■ **Listed records**:
-- ==== Sys2Proof/Laws/Crypto.lean ====
section
/-! SUPPORT. The ciphers answer bytes: AES and CMAC a block of 16, the derivation of R384 as many as it is asked for. -/

set_option Elab.async false

namespace Sys2Proof

/-- A list of `n` byte values. -/
def Bytes (n : Nat) (l : List Nat) : Prop := l.length = n ∧ ∀ x ∈ l, x < 256

theorem xtime_lt : ∀ a < 256, xtime a < 256 := by decide +kernel

theorem subByte_small : ∀ a < 256, subByte a < 256 := by decide +kernel

theorem subByte_lt (a : Nat) : subByte a < 256 := by
  have h := subByte_small (a % 256) (Nat.mod_lt _ (by omega))
  simpa [subByte] using h

theorem bytes_xorB {n : Nat} {a b : List Nat} (ha : Bytes n a) (hb : Bytes n b) : Bytes n (xorB a b) := by
  refine ⟨by simp [xorB, ha.1, hb.1], fun x hx => ?_⟩
  obtain ⟨i, hi, rfl⟩ := List.mem_iff_getElem.mp hx
  simp only [xorB, List.getElem_zipWith]
  exact Nat.xor_lt_two_pow (n := 8) (ha.2 _ (List.getElem_mem _)) (hb.2 _ (List.getElem_mem _))

theorem nth_lt {l : List Nat} (h : ∀ x ∈ l, x < 256) (i : Nat) : nth l i < 256 := by
  unfold nth
  rw [List.getD_eq_getElem?_getD]
  cases hq : l[i]? with
  | none => simp
  | some x => exact h x (List.mem_of_getElem? hq)

theorem bytes_map_subByte {n : Nat} {l : List Nat} (h : l.length = n) : Bytes n (l.map subByte) :=
  ⟨by simpa using h, fun x hx => by obtain ⟨y, _, rfl⟩ := List.mem_map.mp hx; exact subByte_lt y⟩

theorem bytes_nextKeyWord {nk : Nat} {ws : List (List Nat)} (i : Nat) {rcon : Nat} (hn : 0 < nk) (hl : nk ≤ ws.length)
    (hw : ∀ w ∈ ws, Bytes 4 w) (hr : rcon < 256) : Bytes 4 (nextKeyWord nk ws i rcon) := by
  have hat : ∀ k, k < nk → Bytes 4 (ws.getD k []) := fun k hk => by
    rw [List.getD_eq_getElem _ _ (by omega)]; exact hw _ (List.getElem_mem _)
  have h0 : Bytes 4 (ws.headD []) := by
    have := hat 0 hn
    cases ws with
    | nil => simp at hl; omega
    | cons w r => simpa using this
  have hb := hat (nk - 1) (by omega)
  unfold nextKeyWord
  refine bytes_xorB hb ?_
  split
  · exact bytes_xorB ⟨rfl, by simp [subByte_lt]⟩ ⟨rfl, by simpa using hr⟩
  · split
    · exact bytes_map_subByte h0.1
    · exact h0

theorem bytes_growKey {nk : Nat} (hn : 0 < nk) : ∀ (n : Nat) (ws : List (List Nat)) (i rcon : Nat), nk ≤ ws.length →
    (∀ w ∈ ws, Bytes 4 w) → rcon < 256 →
    (growKey nk n ws i rcon).length = n + ws.length ∧ ∀ w ∈ growKey nk n ws i rcon, Bytes 4 w := by
  intro n
  induction n with
  | zero => intro ws i rcon _ hw _; exact ⟨by simp [growKey], hw⟩
  | succ n ih =>
    intro ws i rcon hl hw hr
    have hnew := bytes_nextKeyWord i hn hl hw hr
    obtain ⟨h1, h2⟩ := ih (nextKeyWord nk ws i rcon :: ws) (i + 1) (if i % nk = 0 then xtime rcon else rcon)
      (by simp; omega) (by simpa using ⟨hnew, hw⟩) (by split; exact xtime_lt _ hr; exact hr)
    exact ⟨by simp only [growKey, h1, List.length_cons]; omega, h2⟩

theorem bytes_keyWords {key : List Nat} (h : Bytes (4 * keySize key) key) :
    (keyWords key).length = 4 * keySize key + 28 ∧ ∀ w ∈ keyWords key, Bytes 4 w := by
  have hk : 0 < keySize key := by unfold keySize; split <;> omega
  obtain ⟨h1, h2⟩ := bytes_growKey hk (3 * keySize key + 28)
    ((List.range (keySize key)).map (fun k => (key.drop (4 * k)).take 4)).reverse (keySize key) 1 (by simp)
    (by
      intro w hw
      simp only [List.mem_reverse, List.mem_map, List.mem_range] at hw
      obtain ⟨k, hk, rfl⟩ := hw
      refine ⟨by simp [h.1]; omega, fun x hx => h.2 x ?_⟩
      exact List.mem_of_mem_drop (List.mem_of_mem_take hx))
    (by omega)
  refine ⟨?_, fun w hw => h2 w (by simpa [keyWords] using hw)⟩
  simp only [keyWords, List.length_reverse, h1, List.length_map, List.length_range]
  omega

theorem bytes_roundKey {ws : List (List Nat)} (hw : ∀ w ∈ ws, Bytes 4 w) {r : Nat} (hr : 4 * r + 4 ≤ ws.length) :
    Bytes 16 (roundKey ws r) := by
  unfold roundKey
  have hs : ∀ w ∈ (ws.drop (4 * r)).take 4, Bytes 4 w :=
    fun w h => hw w (List.mem_of_mem_drop (List.mem_of_mem_take h))
  refine ⟨?_, fun x hx => ?_⟩
  · have hlen : ((ws.drop (4 * r)).take 4).length = 4 := by simp; omega
    generalize (ws.drop (4 * r)).take 4 = l at hs hlen
    match l, hlen with
    | [a, b, c, d], _ =>
      have := fun w h => (hs w h).1
      simp_all
  · obtain ⟨w, hwm, hxw⟩ := List.mem_flatten.mp hx
    exact (hs w hwm).2 x hxw

/-- AES answers a block of bytes under every key of bytes of one of its two lengths. -/
theorem bytes_aes {key : List Nat} (h : Bytes (4 * keySize key) key) (b : List Nat) : Bytes 16 (aes key b) := by
  obtain ⟨hl, hw⟩ := bytes_keyWords h
  unfold aes
  refine bytes_xorB ⟨by simp [shiftRows], fun x hx => ?_⟩ (bytes_roundKey hw (by omega))
  simp only [shiftRows, List.mem_map, List.mem_range] at hx
  obtain ⟨i, _, rfl⟩ := hx
  exact nth_lt (fun y hy => (bytes_map_subByte rfl).2 y hy) _

theorem keySize_32 {key : List Nat} (h : key.length = 32) : keySize key = 8 := by simp [keySize, h]

/-- CMAC answers a block of bytes under a key of 256 bits. -/
theorem bytes_cmac {key : List Nat} (h : Bytes 32 key) (m : List Nat) : Bytes 16 (cmac key m) := by
  unfold cmac
  exact bytes_aes (by rw [keySize_32 h.1]; exact h) _

/-- The derivation of R384 answers the bytes it is asked for. -/
theorem bytes_kdf {root : List Nat} (h : Bytes 32 root) (label context : List Nat) (n : Nat) :
    Bytes n (kdf root label context n) := by
  have hm : ∀ l ∈ (List.range ((n + 15) / 16)).map (fun i =>
      cmac root (beBytes 4 (i + 1) ++ label ++ 0 :: context ++ beBytes 4 (8 * n))), Bytes 16 l := by
    intro l hl
    obtain ⟨i, _, rfl⟩ := List.mem_map.mp hl
    exact bytes_cmac h _
  unfold kdf
  refine ⟨?_, fun x hx => ?_⟩
  · rw [List.length_take, List.length_flatten]
    have : (((List.range ((n + 15) / 16)).map (fun i =>
        cmac root (beBytes 4 (i + 1) ++ label ++ 0 :: context ++ beBytes 4 (8 * n)))).map List.length) =
        List.replicate ((n + 15) / 16) 16 := by
      refine List.eq_replicate_iff.mpr ⟨by simp, fun b hb => ?_⟩
      obtain ⟨l, hl, rfl⟩ := List.mem_map.mp hb
      exact (hm l hl).1
    rw [this, List.sum_replicate]
    simp; omega
  · obtain ⟨l, hl, hx⟩ := List.mem_flatten.mp (List.mem_of_mem_take hx)
    exact (hm l hl).2 x hx

end Sys2Proof
end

■ **Assignment**: The first line of the entries above marks where to begin; repeat each line exactly through the one that contains "have hat : ∀", and include that line.

■ **Solution for this problem**:
-- ==== Sys2Proof/Laws/Crypto.lean ====
section
/-! SUPPORT. The ciphers answer bytes: AES and CMAC a block of 16, the derivation of R384 as many as it is asked for. -/

set_option Elab.async false

namespace Sys2Proof

/-- A list of `n` byte values. -/
def Bytes (n : Nat) (l : List Nat) : Prop := l.length = n ∧ ∀ x ∈ l, x < 256

theorem xtime_lt : ∀ a < 256, xtime a < 256 := by decide +kernel

theorem subByte_small : ∀ a < 256, subByte a < 256 := by decide +kernel

theorem subByte_lt (a : Nat) : subByte a < 256 := by
  have h := subByte_small (a % 256) (Nat.mod_lt _ (by omega))
  simpa [subByte] using h

theorem bytes_xorB {n : Nat} {a b : List Nat} (ha : Bytes n a) (hb : Bytes n b) : Bytes n (xorB a b) := by
  refine ⟨by simp [xorB, ha.1, hb.1], fun x hx => ?_⟩
  obtain ⟨i, hi, rfl⟩ := List.mem_iff_getElem.mp hx
  simp only [xorB, List.getElem_zipWith]
  exact Nat.xor_lt_two_pow (n := 8) (ha.2 _ (List.getElem_mem _)) (hb.2 _ (List.getElem_mem _))

theorem nth_lt {l : List Nat} (h : ∀ x ∈ l, x < 256) (i : Nat) : nth l i < 256 := by
  unfold nth
  rw [List.getD_eq_getElem?_getD]
  cases hq : l[i]? with
  | none => simp
  | some x => exact h x (List.mem_of_getElem? hq)

theorem bytes_map_subByte {n : Nat} {l : List Nat} (h : l.length = n) : Bytes n (l.map subByte) :=
  ⟨by simpa using h, fun x hx => by obtain ⟨y, _, rfl⟩ := List.mem_map.mp hx; exact subByte_lt y⟩

theorem bytes_nextKeyWord {nk : Nat} {ws : List (List Nat)} (i : Nat) {rcon : Nat} (hn : 0 < nk) (hl : nk ≤ ws.length)
    (hw : ∀ w ∈ ws, Bytes 4 w) (hr : rcon < 256) : Bytes 4 (nextKeyWord nk ws i rcon) := by
  have hat : ∀ k, k < nk → Bytes 4 (ws.getD k []) := fun k hk => by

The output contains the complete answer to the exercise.